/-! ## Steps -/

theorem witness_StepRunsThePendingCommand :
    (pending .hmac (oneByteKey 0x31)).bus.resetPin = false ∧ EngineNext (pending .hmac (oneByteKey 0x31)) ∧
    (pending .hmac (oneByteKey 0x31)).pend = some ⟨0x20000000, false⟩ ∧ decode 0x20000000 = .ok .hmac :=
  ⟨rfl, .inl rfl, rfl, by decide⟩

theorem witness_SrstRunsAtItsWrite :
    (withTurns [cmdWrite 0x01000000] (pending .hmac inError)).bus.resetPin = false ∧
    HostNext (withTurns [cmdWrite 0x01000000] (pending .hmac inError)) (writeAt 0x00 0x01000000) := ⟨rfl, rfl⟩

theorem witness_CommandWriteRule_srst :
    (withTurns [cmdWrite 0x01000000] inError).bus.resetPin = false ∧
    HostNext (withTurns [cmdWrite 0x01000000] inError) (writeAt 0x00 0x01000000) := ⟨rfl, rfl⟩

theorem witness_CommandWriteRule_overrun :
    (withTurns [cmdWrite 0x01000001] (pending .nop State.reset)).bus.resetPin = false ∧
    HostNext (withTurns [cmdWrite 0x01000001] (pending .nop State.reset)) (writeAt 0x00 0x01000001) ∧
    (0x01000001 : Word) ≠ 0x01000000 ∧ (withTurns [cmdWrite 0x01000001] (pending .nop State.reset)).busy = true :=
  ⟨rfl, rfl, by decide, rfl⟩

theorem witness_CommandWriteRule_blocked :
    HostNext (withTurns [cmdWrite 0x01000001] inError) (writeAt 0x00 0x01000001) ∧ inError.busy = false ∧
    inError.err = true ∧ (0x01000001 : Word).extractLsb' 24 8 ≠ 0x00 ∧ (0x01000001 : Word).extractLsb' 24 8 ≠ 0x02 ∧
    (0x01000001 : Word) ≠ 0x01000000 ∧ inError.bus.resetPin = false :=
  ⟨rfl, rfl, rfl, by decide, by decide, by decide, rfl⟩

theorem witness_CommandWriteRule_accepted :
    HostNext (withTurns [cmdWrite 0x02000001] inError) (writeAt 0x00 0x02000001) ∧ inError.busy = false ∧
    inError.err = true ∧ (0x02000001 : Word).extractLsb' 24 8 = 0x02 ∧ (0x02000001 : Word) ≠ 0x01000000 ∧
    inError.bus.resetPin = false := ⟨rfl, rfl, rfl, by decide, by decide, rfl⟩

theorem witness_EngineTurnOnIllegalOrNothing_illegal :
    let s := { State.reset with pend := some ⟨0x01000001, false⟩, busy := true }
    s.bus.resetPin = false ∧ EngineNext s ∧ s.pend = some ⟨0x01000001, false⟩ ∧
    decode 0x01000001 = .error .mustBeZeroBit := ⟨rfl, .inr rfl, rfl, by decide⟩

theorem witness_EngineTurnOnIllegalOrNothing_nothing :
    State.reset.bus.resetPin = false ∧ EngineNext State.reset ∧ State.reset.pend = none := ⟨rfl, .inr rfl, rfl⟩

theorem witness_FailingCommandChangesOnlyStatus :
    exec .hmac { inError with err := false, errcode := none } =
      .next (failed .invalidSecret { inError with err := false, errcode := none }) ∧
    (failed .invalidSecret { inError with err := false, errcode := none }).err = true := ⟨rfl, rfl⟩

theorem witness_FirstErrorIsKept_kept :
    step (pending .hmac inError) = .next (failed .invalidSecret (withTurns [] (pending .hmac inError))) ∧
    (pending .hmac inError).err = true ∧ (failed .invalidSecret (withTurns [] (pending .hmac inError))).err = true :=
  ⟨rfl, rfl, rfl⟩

- Your assignment
Could you please print the entire listing exactly?

- Response to the exercise
/-! ## Steps -/

theorem witness_StepRunsThePendingCommand :
    (pending .hmac (oneByteKey 0x31)).bus.resetPin = false ∧ EngineNext (pending .hmac (oneByteKey 0x31)) ∧
    (pending .hmac (oneByteKey 0x31)).pend = some ⟨0x20000000, false⟩ ∧ decode 0x20000000 = .ok .hmac :=
  ⟨rfl, .inl rfl, rfl, by decide⟩

theorem witness_SrstRunsAtItsWrite :
    (withTurns [cmdWrite 0x01000000] (pending .hmac inError)).bus.resetPin = false ∧
    HostNext (withTurns [cmdWrite 0x01000000] (pending .hmac inError)) (writeAt 0x00 0x01000000) := ⟨rfl, rfl⟩

theorem witness_CommandWriteRule_srst :
    (withTurns [cmdWrite 0x01000000] inError).bus.resetPin = false ∧
    HostNext (withTurns [cmdWrite 0x01000000] inError) (writeAt 0x00 0x01000000) := ⟨rfl, rfl⟩

theorem witness_CommandWriteRule_overrun :
    (withTurns [cmdWrite 0x01000001] (pending .nop State.reset)).bus.resetPin = false ∧
    HostNext (withTurns [cmdWrite 0x01000001] (pending .nop State.reset)) (writeAt 0x00 0x01000001) ∧
    (0x01000001 : Word) ≠ 0x01000000 ∧ (withTurns [cmdWrite 0x01000001] (pending .nop State.reset)).busy = true :=
  ⟨rfl, rfl, by decide, rfl⟩

theorem witness_CommandWriteRule_blocked :
    HostNext (withTurns [cmdWrite 0x01000001] inError) (writeAt 0x00 0x01000001) ∧ inError.busy = false ∧
    inError.err = true ∧ (0x01000001 : Word).extractLsb' 24 8 ≠ 0x00 ∧ (0x01000001 : Word).extractLsb' 24 8 ≠ 0x02 ∧
    (0x01000001 : Word) ≠ 0x01000000 ∧ inError.bus.resetPin = false :=
  ⟨rfl, rfl, rfl, by decide, by decide, by decide, rfl⟩

theorem witness_CommandWriteRule_accepted :
    HostNext (withTurns [cmdWrite 0x02000001] inError) (writeAt 0x00 0x02000001) ∧ inError.busy = false ∧
    inError.err = true ∧ (0x02000001 : Word).extractLsb' 24 8 = 0x02 ∧ (0x02000001 : Word) ≠ 0x01000000 ∧
    inError.bus.resetPin = false := ⟨rfl, rfl, rfl, by decide, by decide, rfl⟩

theorem witness_EngineTurnOnIllegalOrNothing_illegal :
    let s := { State.reset with pend := some ⟨0x01000001, false⟩, busy := true }
    s.bus.resetPin = false ∧ EngineNext s ∧ s.pend = some ⟨0x01000001, false⟩ ∧
    decode 0x01000001 = .error .mustBeZeroBit := ⟨rfl, .inr rfl, rfl, by decide⟩

theorem witness_EngineTurnOnIllegalOrNothing_nothing :
    State.reset.bus.resetPin = false ∧ EngineNext State.reset ∧ State.reset.pend = none := ⟨rfl, .inr rfl, rfl⟩

theorem witness_FailingCommandChangesOnlyStatus :
    exec .hmac { inError with err := false, errcode := none } =
      .next (failed .invalidSecret { inError with err := false, errcode := none }) ∧
    (failed .invalidSecret { inError with err := false, errcode := none }).err = true := ⟨rfl, rfl⟩

theorem witness_FirstErrorIsKept_kept :
    step (pending .hmac inError) = .next (failed .invalidSecret (withTurns [] (pending .hmac inError))) ∧
    (pending .hmac inError).err = true ∧ (failed .invalidSecret (withTurns [] (pending .hmac inError))).err = true :=
  ⟨rfl, rfl, rfl⟩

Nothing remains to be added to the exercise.